Читать «Я вижу вас голыми» онлайн - страница 36

Рон Хофф

Самые лучшие ораторы иногда стоят на трибуне или на возвышении только первые несколько секунд, а потом, словно получив свободу, выходят из-за нее на свет, часто подходя ближе к публике. Этот хорошо продуманный прием оказывает полезное действие. Он говорит о том, что вы лучше владеете своим материалом, чем предыдущие ораторы, которые оставались прикованными к трибуне. Он говорит и о том, что вы намерены отбросить всю эту ерунду и заняться делом вплотную.
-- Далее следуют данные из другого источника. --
/-- The groups that wait to push and have an allowance try their `qpush` again, and wait no longer (14 R236). -/
def wakePushers (s : State) (w n : Nat) : State :=
  let g := getWg s w
  let q := getQueue g n
  (q.pushW.filter (fun k => q.allowOf k > 0)).foldl (fun s k =>
    (waiters g k (fun x => match x with | .push m _ => m == n | _ => false)).foldl (fun s t =>
      modTh s w t (fun th => { th with wait := .none })) s)
    (modQueue s w n (fun q => { q with pushW := q.pushW.filter (fun k => q.allowOf k = 0) }))

/-- The head entry of a queue is removed, and its pusher's allowance rises (14 R236). -/
def takeHead (s : State) (w n : Nat) : State × Option DWord :=
  match (getQueue (getWg s w) n).fifo with
  | [] => (s, none)
  | (h, p) :: rest =>
    (wakePushers (modQueue s w n (fun q => { q.setAllow p (q.allowOf p + 1) with fifo := rest })) w n, some h)

/-- The destination of a group that waits to pop. -/
def popDest (g : Wg) (k n : Nat) : Opnd :=
  ((waiters g k (fun x => match x with | .pop m _ => m == n | _ => false)).findSome? (fun t =>
    match (getTh g t).wait with | .pop _ d => some d | _ => none)).getD (.imm 0)

/-- The first group that waits to pop takes the head entry, when there is one (14 R236); in a cut none does (18 R308 step 2). -/
def servePop (s : State) (w n : Nat) : State :=
  let g := getWg s w
  match (if g.status == .cutting then [] else (getQueue g n).popW), (getQueue g n).fifo with
  | k :: ks, _ :: _ =>
    let d := popDest g k n
    let ts := waiters g k (fun x => match x with | .pop m _ => m == n | _ => false)
    let s := modQueue s w n (fun q => { q with popW := ks })
    match takeHead s w n with
    | (s, some h) =>
      let s := modWg s w (fun g => g.writeAll (32 * k) (tyWrites d .n64 h.toNat))
      ts.foldl (fun s t => endWait s w t true) s
    | (s, none) => s
  | _, _ => s

/-- `qinit` (14 R236). -/
def execQinit (h : Hdr) (a b : Opnd) (imm : Word) (s : State) : Host.Outcome State Fault Refusal :=
  .next (withQueue h true false a imm (fun s w al n =>
    let g := getWg s w
    let k := readTy g (al.headD 0) .n32 b imm
    let q := getQueue g n
    if k < 1 ∨ k > 64 then (s, misuse 1 n 8)
    else if !q.fifo.isEmpty || !q.pushW.isEmpty || !q.popW.isEmpty then (s, misuse 1 n 7)
    else (modQueue s w n (fun q => { q with depth := k, allow := [] }), .adv)) s)

/-- `qallow` (14 R236). -/
def execQallow (h : Hdr) (a b c : Opnd) (s : State) : Host.Outcome State Fault Refusal :=
  .next (withQueue h true false a 0 (fun s w al n =>
    let g := getWg s w
    let q := getQueue g n
    let k := readTy g (al.headD 0) .n32 b 0
    let x := readTy g (al.headD 0) .n32 c 0
    if q.depth = 0 then (s, misuse 1 n 6)
    else if k ≥ g.groups.length ∨ x > 64 ∨ (q.setAllow k x).allowSum + q.fifo.length > q.depth then (s, misuse 1 n 9)
    else (wakePushers (modQueue s w n (fun q => q.setAllow k x)) w n, .adv)) s)
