/-- An uncorrectable word of an operand: plane code, first line lost, lines lost, data address (15 R257, R263). -/
structure Lost where
  plane : Nat
  line : Nat
  count : Nat
  addr : Nat

/-- The uncorrectable words of a tile at a and of its exponent vector at e, in the order in which they are met: the sign plane, the PE plane
and the exponents are read alongside the first magnitude plane, and the other magnitude planes after them, one by one (15 R251, R257). Among
words read together the order is the model's (log 58). -/
def lostWords (g : Wg) (f a e : Nat) : List Lost :=
  let hit (base n : Nat) (f : Nat → Nat × Nat × Nat) : List Lost :=
    (rangeFrom 0 n).filterMap (fun i =>
      if g.badd.contains (base / 8 + i) then
        some { plane := (f i).1, line := (f i).2.1, count := (f i).2.2, addr := base + 8 * i } else none)
  let kind := fmtKind f
  if isBx kind then
    let m := bxMag kind
    hit a 64 (fun i => (i / 32, i % 32 * 4, 4)) ++ hit (a + 256 * (m + 1)) 16 (fun i => (0xE, 8 * i, 8))
      ++ hit e 16 (fun i => (0xF, 8 * i, 8)) ++ hit (a + 512) (32 * (m - 1)) (fun i => (i / 32 + 2, i % 32 * 4, 4))
  else hit a (if f = 3 then 256 else 128) (fun i => (i / 32, i % 32 * 4, 4))

/-- Whether a line is lost. -/
def lineLost (ls : List Lost) (l : Nat) : Bool := ls.any (fun x => decide (x.line ≤ l) && decide (l < x.line + x.count))

/-- The exponents of a tile's lines as they are latched (15 R255, R256): 127 for integers, 0 for a lost line. -/
def tileExps (g : Wg) (f e : Nat) (ls : List Lost) : List Nat :=
  (rangeFrom 0 128).map (fun l => if lineLost ls l then 0 else if isBx (fmtKind f) then
    (SMap.get 0 g.data (e + l)).toNat else 127)

/-- The elements of a tile's lines, zero where a line is lost. -/
def tileLines (g : Wg) (f a : Nat) (ls : List Lost) : List (List Int) :=
  (rangeFrom 0 128).map (fun l => (rangeFrom 0 16).map (fun k => if lineLost ls l then 0 else tileElem g f a l k))

/-- Cut a list into lines of 16. -/
def sixteens (n : Nat) (xs : List Int) : List (List Int) :=
  match n with
  | 0 => []
  | n + 1 => xs.take 16 :: sixteens n (xs.drop 16)

/-- A sum of products (15 R256). -/
def dotOf : List Int → List Int → Int
  | x :: xs, y :: ys => x * y + dotOf xs ys
  | _, _ => 0

/-- A lost word's log entry (15 R263). -/
def Lost.entry (x : Lost) (kind : Nat) (bank : Bool) : DWord :=
  BitVec.ofNat 64 (kind * 2 ^ 61 + b2n bank * 2 ^ 60 + x.plane * 2 ^ 56 + x.line * 2 ^ 48 + x.count * 2 ^ 40 + x.addr)

/-- The log entry of an element of a bank (15 R263). -/
def elemEntry (kind : Nat) (bank : Bool) (row col addr : Nat) : DWord :=
  BitVec.ofNat 64 (kind * 2 ^ 61 + b2n bank * 2 ^ 60 + row * 2 ^ 48 + 2 ^ 40 + col * 2 ^ 32 + addr)

/-! ### Array operations -/

/-- `mcfg` on the array: both slots are emptied (15 R255). -/
def Anvil.config (x : Anvil) (fb : Nat) : Anvil := { x with b0 := Tile.empty fb, b1 := Tile.empty fb }

/-- Stage a B tile of format f (15 R255). -/
def Anvil.stage (x : Anvil) (g : Wg) (slot : Bool) (f a e : Nat) : Anvil × List DWord :=
  let ls := lostWords g f a e
  (x.setSlot slot { fmt := f, elem := SMap.ofList 0 0 (tileLines g f a ls).flatten
                    exp := SMap.ofList 0 0 (tileExps g f e ls) },
   ls.map (fun l => l.entry 1 slot))

/-- Multiply an A tile of format f by a staged one (15 R256). -/
def Anvil.multiply (x : Anvil) (g : Wg) (slot pb : Bool) (f a e : Nat) : Anvil × List DWord :=
  let ls := lostWords g f a e
  let ea := tileExps g f e ls
  let t := x.slot slot
  let eb := SMap.dense 0 t.exp 0 128
  let live (f : Nat) (xs : List (List Int)) (es : List Nat) : List (List Int) :=
    xs.zipWith (fun l n => if isBx (fmtKind f) && n == 0xFF then l.map (fun _ => 0) else l) es
  let rows := live f (tileLines g f a ls) ea
  let cols := live t.fmt (sixteens 128 (SMap.dense 0 t.elem 0 2048)) eb
  (x.setP pb { p := SMap.ofList 0 0 (rows.flatMap (fun r => cols.map (dotOf r))), ea := SMap.ofList 0 0 ea
               eb := SMap.ofList 0 0 eb, bad := [] },
   ls.map (fun l => l.entry 0 false))

/-- One element of `scacc` (15 R258). -/
def scaccElem (x : Word) (p : Int) (ea eb : Nat) (k : Int) (bad : Bool) : Word :=
  match FV.ofBits Fmt.f32 false x.toNat with
  | .nan _ => 0x7FC00000
  | .inf n => if ea = 0xFF ∨ eb = 0xFF ∨ bad then 0x7FC00000 else BitVec.ofNat 32 (Fmt.f32.inf n)
  | v =>
    if ea = 0xFF ∨ eb = 0xFF ∨ bad then 0x7FC00000
    else BitVec.ofNat 32 (sumOf Fmt.f32 { rm := .rne, ftz := false }
      [v, .num (decide (p < 0)) p.natAbs ((ea : Int) + eb - 254 + k)]).1

/-- Scale and accumulate (15 R258), with an entry for each element with a parity error that it reads (R262, R263). -/
def Anvil.accumulate (x : Anvil) (pb cb : Bool) (k : Int) : Anvil × List DWord :=
  let p := x.pBank pb
  let c := x.cBank cb
  let ps := (SMap.dense 0 p.p 0 16384).zip (SMap.dense 0 c.c 0 16384)
  let ea := SMap.dense 0 p.ea 0 128
  let eb := SMap.dense 0 p.eb 0 128
  let new := ps.mapIdx (fun i e => scaccElem e.2 e.1 (ea.getD (i / 128) 0) (eb.getD (i % 128) 0) k
    (p.bad.contains i || c.bad.contains i))
  let errs := (rangeFrom 0 16384).flatMap (fun i =>
    (if p.bad.contains i then [elemEntry 2 pb (i / 128) (i % 128) 0] else [])
      ++ (if c.bad.contains i && !c.logged.contains i then [elemEntry 3 cb (i / 128) (i % 128) 0] else []))
  (x.setC cb { c := SMap.ofList 0 0 new, bad := [], logged := [] }, if p.bad.isEmpty && c.bad.isEmpty then [] else errs)

/-- The rectangle of an instruction: its word when it has one, else the whole bank; none where the word is malformed. -/
def rectOf (g : Wg) (t : Nat) (sub : BitVec 4) (imm : Word) : Rect × Nat × Bool :=
  if sub.getLsbD 1 then
    let o := (Opnd.ofBits (imm.extractLsb' 0 10)).getD (.imm 0)
    let x := readTy g t .n32 o 0
    let r : Rect := { row := bits x 6 0, col := bits x 14 8, h := bits x 22 16 + 1, w := bits x 30 24 + 1 }
    (r, x, !bit x 31 && !bit x 23 && !bit x 15 && !bit x 7 && decide (r.row + r.h ≤ 128) && decide (r.col + r.w ≤ 128))
  else ({ row := 0, col := 0, h := 128, w := 128 }, 0, true)

/-- The index of element (i, j) of a rectangle in its bank. -/
def Rect.at (r : Rect) (i j : Nat) : Nat := 128 * (r.row + i) + r.col + j

/-- The elements of a rectangle, row by row. -/
def Rect.elems (r : Rect) : List (Nat × Nat) := (rangeFrom 0 r.h).flatMap (fun i => (rangeFrom 0 r.w).map (fun j => (i, j)))

/-- Load values into a rectangle (15 R260): one entry for each uncorrectable source word, which is read once (R265). -/
def Anvil.load (x : Anvil) (g : Wg) (cb : Bool) (r : Rect) (a b : Nat) : Anvil × List DWord :=
  let c := x.cBank cb
  let adr (i j : Nat) : Nat := a + i * b + 4 * j
  let val (i j : Nat) : Word :=
    if g.badd.contains (adr i j / 8) then 0x7FC00000 else BitVec.ofNat 32 (spRead g (adr i j) 4)
  let inside (n : Nat) : Bool :=
    decide (r.row ≤ n / 128) && decide (n / 128 < r.row + r.h) && decide (r.col ≤ n % 128) && decide (n % 128 < r.col + r.w)
  let new := (SMap.dense 0 c.c 0 16384).mapIdx (fun n v => if inside n then val (n / 128 - r.row) (n % 128 - r.col) else v)
  let lost := r.elems.filter (fun e => g.badd.contains (adr e.1 e.2 / 8))
  let errs := (lost.map (fun e => adr e.1 e.2 / 8)).eraseDups.filterMap (fun n =>
    (lost.find? (fun e => adr e.1 e.2 / 8 == n)).map (fun e => elemEntry 4 cb (r.row + e.1) (r.col + e.2) (8 * n)))
  (x.setC cb { c := SMap.ofList 0 0 new, bad := c.bad.filter (fun n => !inside n), logged := c.logged.filter (fun n => !inside n) },
   errs)

/-- A C element as `mdrain` reads it (15 R261). -/
def CBank.read (c : CBank) (n : Nat) : Word := if c.bad.contains n then 0x7FC00000 else SMap.get 0 c.c n

/-- A binary32 value rounded to bfloat16 (15 R261). -/
def toBf16 (x : Word) : Nat :=
  match FV.ofBits Fmt.f32 false x.toNat with
  | .nan _ => 0x7FC0
  | .inf n => Fmt.bf16.inf n
  | .num n m e => if m = 0 then Fmt.bf16.zero n else (roundTo Fmt.bf16 .rne false n m e).1

/-- What `mdrain` writes: data address and bytes, in order (15 R261, 03 R53). That a BX block's scale is written before its payload, where the two
overlap, is the model's choice (log 125). -/
def drainWrites (c : CBank) (r : Rect) (out a b : Nat) : List (Nat × List Byte) :=
  if out ≤ 1 then
    let z := if out = 0 then 4 else 2
    r.elems.map (fun e =>
      let v := c.read (r.at e.1 e.2)
      (a + e.1 * b + e.2 * z, leBytes z (if out = 0 then v.toNat else toBf16 v)))
  else
    let m := bxMag (out + 2)
    let p := 2 * (m + 1)
    let nb := r.w / 16
    (rangeFrom 0 (r.h * nb)).flatMap (fun i =>
      let q := quantise m ((rangeFrom 0 16).map (fun k =>
        FV.ofBits Fmt.f32 false (c.read (r.at (i / nb) (16 * (i % nb) + k))).toNat))
      [(a + 2 * i, leBytes 2 q.1),
       (b + p * i, leBytes p (q.2.1.mapIdx (fun k f => f * 2 ^ ((m + 1) * k))).sum)])

/-- The elements of a rectangle with parity errors that have not been logged (15 R261). -/
def drainErrs (c : CBank) (r : Rect) (cb : Bool) : List Nat × List DWord :=
  let hit := if c.bad.isEmpty then [] else
    (r.elems.map (fun e => r.at e.1 e.2)).filter (fun n => c.bad.contains n && !c.logged.contains n)
  (hit, hit.map (fun n => elemEntry 3 cb (n / 128) (n % 128) 0))

/-! ### Issue (15 R252 to R254) -/

/-- The lanes, by number in the group, that keep an Anvil instruction from issuing (04 R68). -/
def anvilLanes (h : Hdr) (g : Wg) (k : Nat) : Nat :=
  laneMask (rangeFrom 0 32) (fun l =>
    let th := getTh g (32 * k + l)
    !(th.live && th.kind == .real && guardOn h th))

/-- An Anvil instruction in its group: the lane check, the array, and its own checks and acceptance (15 R254). -/
def anvilFrame (h : Hdr) (closes : Bool) (act : State → Nat → Nat → Anvil → State × End) (s : State) : State :=
  let w := s.bundle.wg
  (groupsOf s.bundle.lanes).foldl (fun s k =>
    let g := getWg s w
    let ls := laneGroup s k
    let r : State × End :=
      if anvilLanes h g k ≠ 0 then (s, .trap 0x03 (BitVec.ofNat 64 (2 * 2 ^ 32 + anvilLanes h g k)) 0)
      else match g.anvil with
        | none => (s, .trap 0x02 0 0)
        | some x => act s w (32 * k) x
    ls.foldl (fun s t => finish s w t closes r.2) r.1) s

/-- The data addresses that an array instruction accesses: first, and bytes (15 R254 to R261). -/
def ACmd.span : ACmd → List (Nat × Nat)
  | .stage _ f a e | .multiply _ _ f a e =>
    (a, tileBytes (fmtKind f)) :: (if isBx (fmtKind f) then [(e, 128)] else [])
  | .load _ r a b => (rangeFrom 0 r.h).map (fun i => (a + i * b, 4 * r.w))
  | .drain _ r out a b =>
    if out ≤ 1 then (rangeFrom 0 r.h).map (fun i => (a + i * b, (if out = 0 then 4 else 2) * r.w))
    else
      let n := r.h * (r.w / 16)
      [(a, 2 * n), (b, 2 * (bxMag (out + 2) + 1) * n)]
  | _ => []

/-- How often %irs has been written in the lanes of a group (15 R267). -/
def groupMoves (g : Wg) (k : Nat) : Nat := ((rangeFrom (32 * k) 32).map (fun t => (getTh g t).moves)).sum

/-- Accept an instruction of group k: it waits for a place in the queue, and is done there in its turn (15 R252). Its issue is a release at
core scope (11 R194). -/
def accept (s : State) (w k : Nat) (x : Anvil) (arv : Option Nat) (cmd : ACmd) : State × End :=
  if x.queue.length ≥ 8 then (s, .stay .anvilQ)
  else
    let r := tryRelease s w (laneGroup s k) (laneGroup s k) 0 0b1111
    if !r.2 then (r.1, .stay .drain)
    else (modWg r.1 w (fun g =>
    let j : AJob := { num := x.jobNum, grp := k, moves := groupMoves g k, arv := arv, cmd := cmd, span := cmd.span, got := [], wrote := 0
                      acted := false, errs := [] }
    { g with anvil := some { x with queue := x.queue ++ [j], jobNum := x.jobNum + 1 } }), .adv)

/-- Trap 0x04 of an array operand (15 R254). -/
def anvilAlign (reason v : Nat) : End := .trap 0x04 (BitVec.ofNat 64 reason) (BitVec.ofNat 64 v)

/-- The first failing check of a list: a trap, or a range outside the data region, as kind, address and bytes. -/
def anvilChecks (g : Wg) (arv : Option Nat) (align : List (Bool × Nat × Nat)) (ranges : List (Nat × Nat × Nat)) : Option End :=
  match arv with
  | some b =>
    if b ≥ g.hdr.bars then some (misuse 0 b 1)
    else match align.find? (fun x => !x.1) with
      | some x => some (anvilAlign x.2.1 x.2.2)
      | none => (ranges.find? (fun x => !inRegion g x.2.1 x.2.2)).map (fun x => boundsTrap x.1 0 x.2.1)
  | none =>
    match align.find? (fun x => !x.1) with
    | some x => some (anvilAlign x.2.1 x.2.2)
    | none => (ranges.find? (fun x => !inRegion g x.2.1 x.2.2)).map (fun x => boundsTrap x.1 0 x.2.1)

/-- The checks of a tile operand: alignments, then ranges (15 R254). That the tile's alignment comes before the exponent vector's is the model's
choice (log 124). -/
def tileChecks (f a e : Nat) : List (Bool × Nat × Nat) × List (Nat × Nat × Nat) :=
  let bx := isBx (fmtKind f)
  ((a % 256 == 0, 1, a) :: (if bx then [(e % 128 == 0, 2, e)] else []),
   (1, a, tileBytes (fmtKind f)) :: (if bx then [(1, e, 128)] else []))

/-- The barrier of an instruction's arrival. -/
def arvOf (bar : BitVec 4) (arv : Bool) : Option Nat := if arv then some bar.toNat else none
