-- ==== Sys2Proof/Machine/Step.lean ====
section
/-!
DEFINITION. Step.lean: one step of the machine, and the placing of an instruction where the next step fetches it (log 5).
-/
namespace Sys2Proof.Machine

/-- The move that the next step makes: the first that has been decided, else any (log 5). -/
def State.nextMove (s : State) : Move := s.sched.headD (Config.nextMove s.tick)

/-- The state as the next move meets it. -/
def State.taken (s : State) : State := { s with sched := s.sched.tail, tick := s.tick + 1 }

/-- Make a move: issue a bundle, perform an event of the device, or let the environment act. -/
def runMove (m : Move) (s : State) : Host.Outcome State Fault Refusal :=
  match m with
  | .issue w k => issueBundle exec s w k
  | .event i => if (encode i).isNone then exec i s else .next s
  | .elapse n => .next (elapse s n)
  | .showReg w t k v => .next (showReg s w t k v)
  | .zeroStart w k => issueBundle (startRun exec) s w k
  | .zeroWord w id a => .next (zeroWord s w id a)
  | .arrayRead w a => .next (arrayMove s w (fun g => readWord g a))
  | .arrayWrite w => .next (arrayMove s w writeNext)
  | .arrayAct w => .next (arrayMove s w actArray)
  | .hostWrite pa b => .next (hostWrite s pa b)
  | .badMem pa bad => .next (badMem s pa bad)
  | .badData w a => .next (badData s w a)
  | .corrected die => .next (countCorrected s die)
  | .badText core kernel idx => .next (badText s core kernel idx)
  | .badSeq core kernel seq op => .next (badSeq s core kernel seq op)
  | .badReg w t o => .next (badReg s w t o)
  | .badTag w set => .next (badTag s w set)
  | .badAnswer w t k => .next (badAnswer s w t k)
  | .badElem w c bank row col => .next (badElem s w c bank row col)

/-- One step of the machine. -/
def step (s : State) : Host.Outcome State Fault Refusal := runMove s.nextMove s.taken

/-- The header of the kernel in which `withFetchWord` places an instruction: one group of 32 threads with every resource. -/
def fetchHeader : Header :=
  { Header.zero with
    magic := 0x5A4B, dclass := 0x0940, tlen := 87381, vregs := 256, sregs := 128, sdata := 7 * 2 ^ 20, bars := 16, queues := 8
    stcls := 0xFFFF, tsets := 2048, array := true, wgt := 32 }

/-- The text of that kernel: the instruction at index 0, and words of zeros. -/
def fetchText (kernel : Nat) (x : IWord) : Text :=
  { kernel := kernel, base := 0, tlen := 87381, words := SMap.set 0 [] 0 x, bad := [], seqs := [] }

/-- The state with an instruction placed where the next step fetches: in a new workgroup on core 0 whose one bundle the next move issues. Its
bits are numbered as the opcode table numbers them. -/
def State.withFetchWord (s : State) (nbits w : Nat) : State :=
  let n := s.wgs.length
  let g := { freshWg 0 0 0 0 0 0 0 n 0 0 fetchHeader with bundles := [rangeFrom 0 32] }
  let x := wordOfBytes (leBytes 12 (w % 2 ^ nbits))
  let s := modCore s 0 (fun c => { c with texts := fetchText n x :: c.texts })
  { s with wgs := s.wgs ++ [g], sched := .issue n 0 :: s.sched }

end Sys2Proof.Machine
end

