-- ==== Sys2Proof/Certificates/Slice0/Obligations.lean ====
section
/-!
DEFINITION. Obligations.lean: the statements for the provers. Each `Obligations.<Name>` says what its docstring says, and cites the
rules of spec/ it formalises.
-/
namespace Sys2Proof.Claims
open Sys2Proof.Machine

/-! ### What an instruction that computes does -/

/-- The instruction computes `f` in every active lane, or once for a group with a uniform destination: results in D, flags raised, every
lane at its next position, and nothing else changed (06 R100, 07 R119). -/
def Computes (i : Instr) (h : Hdr) (d : Opnd) (f : State → Nat → Res) : Prop :=
  ∀ s, Rising s.bundle.lanes → exec i s = .next (leaveAll false (gotAll h d (f s) s))

/-- The instruction is a long-latency one whose result is `f`: every active lane awaits the write of D and the flags, and goes on
(02 R26). -/
def Awaits (i : Instr) (h : Hdr) (d : Opnd) (f : State → Nat → Res) : Prop :=
  ∀ s, Rising s.bundle.lanes → exec i s = .next (leaveAll false (awaitAll h d (fun u n =>
    Pend.start h n .known (regWrites d (f s u).vals) (f s u).flags) s))

/-- The instruction writes a predicate in every active lane, and raises flags (06 R102). -/
def Decides (i : Instr) (h : Hdr) (d : Opnd) (f : State → Nat → Bool × Word) : Prop :=
  ∀ s, Rising s.bundle.lanes → exec i s = .next (leaveAll false (onActing h true s (fun u th =>
    raised h (f s u).2 (gotP d (f s u).1 th))))

/-- The instruction changes each active lane's own thread, which goes on. -/
def Changes (i : Instr) (h : Hdr) (f : State → Nat → Thread → Thread) : Prop :=
  ∀ s, Rising s.bundle.lanes → exec i s = .next (leaveAll false (onActing h true s (f s)))

/-- An operand's value in a lane, as an unsigned number of its type's width (03 R42). -/
def rd (s : State) (u : Nat) (ty : Ty) (o : Opnd) (imm : Word) : Nat := readTy (cur s) u ty o imm

/-- The value of an operand as the integer its type makes of it (03 R41). -/
def int (s : State) (u : Nat) (ty : Ty) (o : Opnd) (imm : Word) : Int := intOf ty (rd s u ty o imm)

/-- The value of an operand as the bits of its type. -/
def raw (s : State) (u : Nat) (ty : Ty) (o : Opnd) (imm : Word) : BitVec ty.width := BitVec.ofNat ty.width (rd s u ty o imm)

/-- A result of a type in registers, extended as 03 R42 states. -/
def val (ty : Ty) (n : Nat) : Res := { vals := extTy ty n }

/-- An exact integer, clamped to the range of a type under SAT, else taken modulo 2^W (06 R106). -/
def fit (ty : Ty) (sat : Bool) (t : Int) : Res :=
  val ty (((if sat then max (tyMin ty) (min (tyMax ty) t) else t) % 2 ^ ty.width).toNat)

end Sys2Proof.Claims

open Sys2Proof Sys2Proof.Machine Sys2Proof.Claims

/-- 06 R106, R107: the exact sum, difference, product, product and sum, minimum, maximum, magnitude and negative, clamped or wrapped once;
and the upper half of the exact product. -/
def Obligations.IntegerArithmeticResults : Prop :=
  ∀ (h : Hdr) (ty : Ty) (sat : Bool) (d a b c : Opnd) (imm : Word),
    Computes (.iadd h ty sat d a b imm) h d (fun s u => fit ty sat (int s u ty a imm + int s u ty b imm)) ∧
    Computes (.isub h ty sat d a b imm) h d (fun s u => fit ty sat (int s u ty a imm - int s u ty b imm)) ∧
    Computes (.imul h ty sat d a b imm) h d (fun s u => fit ty sat (int s u ty a imm * int s u ty b imm)) ∧
    Computes (.imad h ty sat d a b c) h d (fun s u => fit ty sat (int s u ty a 0 * int s u ty b 0 + int s u ty c 0)) ∧
    Computes (.imin h ty d a b imm) h d (fun s u => fit ty false (min (int s u ty a imm) (int s u ty b imm))) ∧
    Computes (.imax h ty d a b imm) h d (fun s u => fit ty false (max (int s u ty a imm) (int s u ty b imm))) ∧
    Computes (.iabs h ty sat d a imm) h d (fun s u => fit ty sat (max (int s u ty a imm) (-int s u ty a imm))) ∧
    Computes (.ineg h ty sat d a imm) h d (fun s u => fit ty sat (-int s u ty a imm)) ∧
    Computes (.imulh h ty d a b imm) h d (fun s u => fit ty false (int s u ty a imm * int s u ty b imm / 2 ^ ty.width))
Если вы не привязаны к плохо освещенному тексту, вам легче поддерживать зрительный контакт со слушателями, и все выступление выглядит совершенно иначе. Оно становится более разговорным, непринужденным, не таким напыщенным. Чтобы не сбиться, вы можете пользоваться карточками размером 7на 12 сантиметров, где написаны ключевые слова. Придумайте что угодно, – нет ничего хуже, чем стоять на трибуне, на которой написано название отеля, и читать по бумажке!

А если вы подумали: «А вот проповедник Билли Грэхем выступает с возвышения», – то я могу ответить только словами блестящего аналитика Германа Кана: «Да, это так. Но за ним стоит Библия. Никто не осмелится спорить с человеком, за которым стоит Библия».

16. НЕТ НИЧЕГО СКУЧНЕЕ НЕПОДВИЖНОГО ПРЕДМЕТА

Я сижу на мягкой траве Линкольн-парка в Чикаго и смотрю на мистера Александра Гамильтона *.

Он стоит метрах в 200 от меня, глядя на север, на оживленный перекресток, забитый автомобилями.

Выглядит мистер Гамильтон внушительно – он весь вызолочен, и на золоте играют солнечные блики.

Да, это импозантная фигура. Но она неподвижна. Так же неподвижна, как автомобили, застрявшие в пробке на перекрестке.

И пусть он сверкает золотом, пусть он знаменит своими подвигами на государственном поприще, – должен сказать, что смотреть на Александра Гамильтона больше двух минут довольно-таки скучно.

Вы когда-нибудь замечали, что происходит, когда вы смотрите на нечто совершенно неподвижное? У вас стекленеют глаза. Вам приходилось видеть телепередачу, где кто-то просто сидит или стоит и говорит, говорит без конца? Вы начинаете думать о чем-нибудь другом.

Что случилось бы, если бы Александр Гамильтон, весь в золоте и солнечных бликах, вдруг обернулся и жестом предложил мне прогуляться с ним по Линкольн-парку?

Прежде всего, я подумал бы, что стал невольным участником телевизионной рекламы (скорее всего, рекламирующей какой-нибудь банк). Но я не стал бы особенно об этом раздумывать. Мне было бы интересно послушать, что он скажет. Как ему нравится Чикаго? Что, по его мнению, можно было бы предпринять для борьбы с транспортными пробками? И как его угораздило тогда сцепиться с соперником по президентским выборам и довести дело до дуэли, на которой его и убили?

Стоило бы ему пошевелиться, как он мог бы рассчитывать на все мое внимание (и даже на десятидолларовую бумажку из моего кармана, которую я протянул бы ему вместе с лучшей своей авторучкой, чтобы он поставил на ней свой автограф).